The first training session was always administered at least one night, but no more than a month, before the test session. During the first training session, the subjects learned five pairs of stimulus–figure relations using the matching-to-sample procedure described above. Each of these pairs contained one AB relation and one BC relation. The stimulus figures and the logical relations between them were unknown to the subjects at the start of task. The subjects were instructed to learn the relations based on the auditory feedback they received after each keypress. During the second training session, the subjects were re-exposed to the same stimulus relations using the same procedure.

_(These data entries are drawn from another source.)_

/-- CTRL.SESSION_PROVE (R62, R65): the proof is checked against the live nonce that its SessionId names, sent within 30 s, and a
credential that is set; the session opens, or the failure is counted. Either way that nonce is used.
(Log entry 5: DESIGN CHOICE.)
(Log entry 136: DEDUCED.) -/
def runSessionProve (id : Nat) (nh ph : List Byte) (c : Caller) (s : State) : Reply × State :=
  gated s [(!s.inBackoff c.ch, .backoff), (c.body.length == 52, .badLength)] fun s =>
    let used := s.modChan c.ch fun x => { x with nonce := none }
    match (s.chan c.ch).nonce.filter fun (x : Nonce) => x.sessionId == id with
    | none => ({ status := .authFailed }, s.authFailure c.ch noValue noValue noValue)
    | some n =>
      let bad := ({ status := .authFailed }, used.authFailure c.ch n.role n.tenant n.slot)
      match Map.get? s.mail.creds (credKey n.role n.tenant n.slot) with
      | none => bad
      | some k =>
        if s.time.ms ≤ n.issuedMs + 30000 ∧
            ph = hostProof k.secret n.nd nh n.role n.tenant n.slot c.ch s.mail.serial ∧ s.vault.st = .opened then
          let ks := sessionKey k.secret n.nd nh s.mail.serial c.ch id
          let x : Session := { id := id, role := n.role, tenant := n.tenant, slot := n.slot, ks := ks, openStamp := s.stamp }
          let s := used.modChan c.ch fun y => { y with
            session := some x, authFails := 0, badTags := 0, backoffEnd := none, notes := [] }
          let s := (s.armIdle c.ch).raise .sessionOpened n.tenant [c.ch, n.role, n.tenant, n.slot]
          let s := match s.pow.bootDone with
            | some l => ({ s with pow := { s.pow with bootDone := none } }).raise .powerBootDone 0 l
            | none => s
          ({ status := .done, data := deviceProof k.secret n.nd nh s.mail.serial id }, s)
        else bad

def execCtrlSessionProve (ch id : Nat) (nh ph : List Byte) (s : State) : Out :=
  .next (s.command ch .ctrlSessionProve (runSessionProve id nh ph))

/-- The response of channel n is tagged with the key of a session that closed with the command itself. -/
def State.keepKey (s : State) (n : Nat) (k : List Byte) : State :=
  s.modChan n fun c => { c with response := c.response.map fun r => { r with key := some k } }

/-- CTRL.SESSION_CLOSE: the session closes; its response is its last message (R66). -/
def runSessionClose (c : Caller) (s : State) : Reply × State :=
  gated s [(c.isObserver, .refusedRole), (c.slots 0, .badLength)] fun s => ({ status := .done }, s.closeSession c.ch .command)

def execCtrlSessionClose (ch : Nat) (s : State) : Out :=
  match s.session ch with
  | some x => .next ((s.command ch .ctrlSessionClose runSessionClose).keepKey ch x.ks)
  | none => .next (s.command ch .ctrlSessionClose runSessionClose)

/-- CTRL.SESSION_INFO: role, tenant, slot, open time, sequence, failure count of the channel: the consecutive failures of R65.
(Log entry 152: DESIGN CHOICE.) -/
def readSessionInfo (c : Caller) (s : State) : Reply :=
  gatedRead [(c.isObserver, .refusedRole), (c.slots 0, .badLength)]
    (match s.session c.ch with
     | none => { status := .noSession }
     | some x => { status := .done, slots := [x.role, x.tenant, x.slot, x.openStamp, x.lastSeq, (s.chan c.ch).authFails] })

def execCtrlSessionInfo (ch : Nat) (s : State) : Out := .next (s.readCommand ch .ctrlSessionInfo readSessionInfo)

/-- IdleTimeoutS passes without a request that re-arms the timer (R66).
(Log entry 2: DESIGN CHOICE.) -/
def execSessionIdleTimeout (ch : Nat) (s : State) : Out :=
  match s.session ch with
  | some x => if x.idleMs ≤ s.time.ms then .next (s.closeSession ch .idle) else .next s
  | none => .next s

/-- The authentication back-off expires (R65). -/
def execBackoffEnd (ch : Nat) (s : State) : Out :=
  match (s.chan ch).backoffEnd with
  | some e => if e ≤ s.time.ms then .next (s.modChan ch fun c => { c with backoffEnd := none }) else .next s
  | none => .next s

/-- The sessions of the channels whose tunnel binding changes close, with cause rebound (R78). -/
def State.rebind (s : State) (old new : Nat) : State :=
  ((List.range 16).filter fun n => bitOn old n != bitOn new n).foldl (fun s n => s.closeSession (16 + n) .rebound) s

/-! ### Two approvals (R68 to R70) -/

/-- The causes of `approval.expired`, in the order of R69. -/
inductive VoidCause where
  | window | cancelled | revoked | reset | refused
  deriving DecidableEq, Repr

/-- The 0-based position of a cause. -/
def VoidCause.code : VoidCause → Nat
  | .window => 0 | .cancelled => 1 | .revoked => 2 | .reset => 3 | .refused => 4

/-- The live ticket of a number. -/
def State.ticket (s : State) (t : Nat) : Option Ticket := s.mail.tickets.find? (fun x => x.ticket == t)

/-- The state without a ticket. -/
def State.dropTicket (s : State) (t : Nat) : State :=
  { s with mail := { s.mail with tickets := s.mail.tickets.filter (fun x => !(x.ticket == t)) } }

/-- A ticket becomes void and raises `approval.expired` (R69).
(Log entry 142: DEDUCED.) -/
def State.voidTicket (s : State) (t : Nat) (cause : VoidCause) : State :=
  (s.dropTicket t).raise .approvalExpired (((s.ticket t).map Ticket.tenant).getD 0) [t, cause.code]

/-- The first approval is recorded (R68, R70): a ticket is issued for the command and target, or the live one named. -/
def State.firstApproval (s : State) (c : Caller) (cmd : Cmd) (args : List Nat) (target : Nat) : Reply × State :=
  match s.mail.tickets.find? (fun x => x.cmd == cmd && x.target == target) with
  | some x => ({ status := .refusedState, slots := [x.ticket] }, s)
  | none =>
    let (t, s) := s.draw 32
    let x : Ticket :=
      { ticket := t, cmd := cmd, args := args, target := target, digest := sha256 c.body, ch := c.ch,
        sessionId := c.sessionId, role := c.role, tenant := c.tenant, slot := c.slot,
        expiresMs := s.time.ms + 1000 * s.rd Rec.SessionPolicy.ApprovalWindowS }
    let s := { s with mail := { s.mail with tickets := s.mail.tickets ++ [x] } }
    ({ status := .pendingApproval, slots := [t] }, s.raise .approvalPending c.tenant [t, cmd.code, target, c.slot])

/-- ApprovalWindowS passes and the ticket becomes void (R69); only this voiding counts as an expired ticket (R79).
(Log entry 153: DESIGN CHOICE.) -/
def execTicketExpired (ticket : Nat) (s : State) : Out :=
  match s.ticket ticket with
  | some x =>
    if x.expiresMs ≤ s.time.ms then
      .next ((s.voidTicket ticket .window).count { name := .expiredTickets, a := x.ch })
    else .next s
  | none => .next s

/-- The stamp of a future time (ms) of the model's clock. -/
def State.stampAt (s : State) (ms : Nat) : Nat := stampOfNs (s.time.legalNs + (ms - s.time.ms) * 1000000)

/-- CTRL.APPROVAL_LIST: the live tickets in scope. -/
def readApprovalList (c : Caller) (s : State) : Reply :=
  let l := s.mail.tickets.filter fun x => s.sees c x.tenant
  gatedRead [(c.isObserver, .refusedRole), (c.slots 0, .badLength)]
    { status := .done,
      slots := l.length :: l.flatMap fun x => [x.ticket, x.cmd.code, x.target, x.slot, s.stampAt x.expiresMs] }

def execCtrlApprovalList (ch : Nat) (s : State) : Out := .next (s.readCommand ch .ctrlApprovalList readApprovalList)

/-- CTRL.APPROVAL_CANCEL: the initiator voids a ticket (R69). -/
def runApprovalCancel (ticket : Nat) (c : Caller) (s : State) : Reply × State :=
  match s.ticket ticket with
  | none => gated s [(c.isObserver, .refusedRole), (c.slots 1, .badLength)] fun s => ({ status := .refusedState }, s)
  | some x =>
    gated s [(c.tagged && x.role == c.role && x.tenant == c.tenant && x.slot == c.slot, .refusedRole),
        (c.slots 1, .badLength)] fun s => ({ status := .done }, s.voidTicket ticket .cancelled)

def execCtrlApprovalCancel (ch ticket : Nat) (s : State) : Out :=
  .next (s.command ch .ctrlApprovalCancel (runApprovalCancel ticket))

/-! ### Credentials (R61, R67, R77) -/

/-- The channels whose session was opened with a credential slot. -/
def State.sessionsOf (s : State) (role tenant slot : Nat) : List Nat :=
  (List.range 32).filter fun n =>
    match s.session n with
    | some x => credKey x.role x.tenant x.slot == credKey role tenant slot
    | none => false

/-- The sessions opened with a credential close, but for that of channel `me`, which REVOKE closes once its response is returned (R77); a
channel number beyond 31 spares none. -/
def State.closeCred (s : State) (role tenant slot : Nat) (me : Nat) : State :=
  ((s.sessionsOf role tenant slot).filter (· ≠ me)).foldl (fun s n => s.closeSession n .revoked) s

/-- The vault slot of a credential (Table 12-1).
(Log entry 15: DEDUCED.) -/
def credSlot (k : CredKey) : Nat :=
  match k.1 with
  | 0 => 8 + k.2.2
  | 1 => 12 + k.2.2
  | 3 => 16 + k.2.2
  | 4 => 20 + k.2.2
  | _ => 24 + 4 * (k.2.1 - 1) + k.2.2

/-- A committed write or erase of a credential's vault slot raises `vault.updated` (Table 12-12). -/
def State.credUpdated (s : State) (k : CredKey) (op gen : Nat) : State :=
  s.raise .vaultUpdated 0 [16, credSlot k, op, gen, Map.getD s.vault.counters 16 0]

/-- A credential's copy, or its erase record, commits to its vault slot (R77, R307, R308). -/
def State.commitCred (s : State) (k : CredKey) (kind gen : Nat) (secret : List Byte) : State :=
  s.commitCopy 16 (credSlot k) { kind := kind, gen := gen, updateCounter := Map.getD s.vault.counters 16 0, key := secret, testRoot := s.testRoot }

/-- A credential slot's generation rises with every write and erase; at its largest value both are refused (R11).
(Log entry 160: DESIGN CHOICE.) -/
def State.credGenFree (s : State) (k : CredKey) : Bool := decide (Map.getD s.mail.credGens k 0 < 0xFFFFFFFF)

/-- CTRL.CREDENTIAL_SET: the secret is unwrapped under the first 16 bytes of HMAC(Ks, "EWCW"), or taken as it stands
under R67; the slot is set and the sessions of its old credential close (R77), the caller's own among them, whose response is then
untagged (R66).
(Log entry 19: DEDUCED.) -/
def runCredentialSet (role tenant slot kind : Nat) (secret : List Byte) (c : Caller) (s : State) : Reply × State :=
  let plain := match s.session c.ch with
    | some x => if c.tagged then keyUnwrap ((hmac x.ks (ascii [0x45, 0x57, 0x43, 0x57])).take 16) secret else some secret
    | none => some secret
  gated s [(c.isOfficer || (!c.tagged && !s.mail.firstSoSet), .refusedRole),
      (c.body.length == 32 + (if c.tagged then 40 else 32), .badLength),
      (credOk role tenant slot && decide (kind ≤ 1), .badArgument),
      (s.tenantHere tenant, .absentCapacity), (s.credGenFree (credKey role tenant slot), .refusedState),
      (match plain with
       | some p => p.length == 32
       | none => false, .integrity)] fun s =>
    let k := credKey role tenant slot
    let gen := Map.getD s.mail.credGens k 0 + 1
    let s := if (Map.get? s.mail.creds k).isSome then s.closeCred role tenant slot 32 else s
    let s := { s with mail := { s.mail with
      creds := Map.put s.mail.creds k ⟨plain.getD [], kind, gen, s.stamp, Map.getD s.vault.counters 16 0⟩,
      credGens := Map.put s.mail.credGens k gen,
      firstSoSet := s.mail.firstSoSet || (role == 3 && slot == 0) } }
    let s := s.commitCred k 5 gen (plain.getD [])
    ({ status := .done, slots := [gen] }, (s.credUpdated k 0 gen).raise .credentialChanged tenant [role, tenant, slot, gen] true)

/-- A response of channel n that closes the session once it has been returned (R77). -/
def State.closeLater (s : State) (n : Nat) : State :=
  s.modChan n fun c => { c with response := c.response.map fun r => { r with closeAfter := true } }

/-- Whether the response waiting on channel n says DONE. -/
def State.answered (s : State) (n : Nat) : Bool :=
  match (s.chan n).response with
  | some r => decide (r.status = .done)
  | none => false

def execCtrlCredentialSet (ch role tenant slot kind : Nat) (secret : List Byte) (s : State) : Out :=
  .next (s.command ch .ctrlCredentialSet (runCredentialSet role tenant slot kind secret))

/-- The tickets a credential initiated become void (R69). -/
def State.voidCred (s : State) (role tenant slot : Nat) : State :=
  (s.mail.tickets.filter fun x => credKey x.role x.tenant x.slot == credKey role tenant slot).foldl
    (fun s x => s.voidTicket x.ticket .revoked) s

/-- CTRL.CREDENTIAL_REVOKE: the slot is emptied, its sessions close and its tickets become void (R66, R69, R77).
(Log entry 19: DEDUCED.) -/
def runCredentialRevoke (role tenant slot : Nat) (c : Caller) (s : State) : Reply × State :=
  let k := credKey role tenant slot
  gated s [(c.isOfficer, .refusedRole), (c.slots 3, .badLength), (credOk role tenant slot, .badArgument),
      (s.tenantHere tenant, .absentCapacity), (s.credGenFree k, .refusedState), ((Map.get? s.mail.creds k).isSome, .slotEmpty)] fun s =>
    let n := (s.sessionsOf role tenant slot).length
    let s := (s.closeCred role tenant slot c.ch).voidCred role tenant slot
    let gen := Map.getD s.mail.credGens k 0 + 1
    let s := { s with mail := { s.mail with
      creds := Map.del s.mail.creds k, credGens := Map.put s.mail.credGens k gen } }
    let s := s.commitCred k 0 gen []
    ({ status := .done, slots := [n] },
      (s.credUpdated k 1 gen).raise .credentialChanged tenant [role, tenant, slot, gen] true)

def execCtrlCredentialRevoke (ch role tenant slot : Nat) (s : State) : Out :=
  let own := (s.sessionsOf role tenant slot).contains ch && (s.requestFor ch .ctrlCredentialRevoke).isSome
  let t := s.command ch .ctrlCredentialRevoke (runCredentialRevoke role tenant slot)
  .next (if own && t.answered ch then t.closeLater ch else t)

The second training session always occurred prior to, and on the same day as, the test session.

During both training sessions, the subjects were seated 1 m in front of a monitor display. Each stimulus figure was 4 cm on each side on the display. The visual angle of the sample stimulus figure was 1.2°. The distance between the centers of the sample and comparison figures was 3.5 cm, and the visual angle to the outer edge of each comparison was 5.4° on the display. The subjects were instructed to indicate their selections on a Japanese keyboard (TK-UP87MPBK; ELECOM, Osaka, JP) by pressing the “a” key for left and the “]” key for right.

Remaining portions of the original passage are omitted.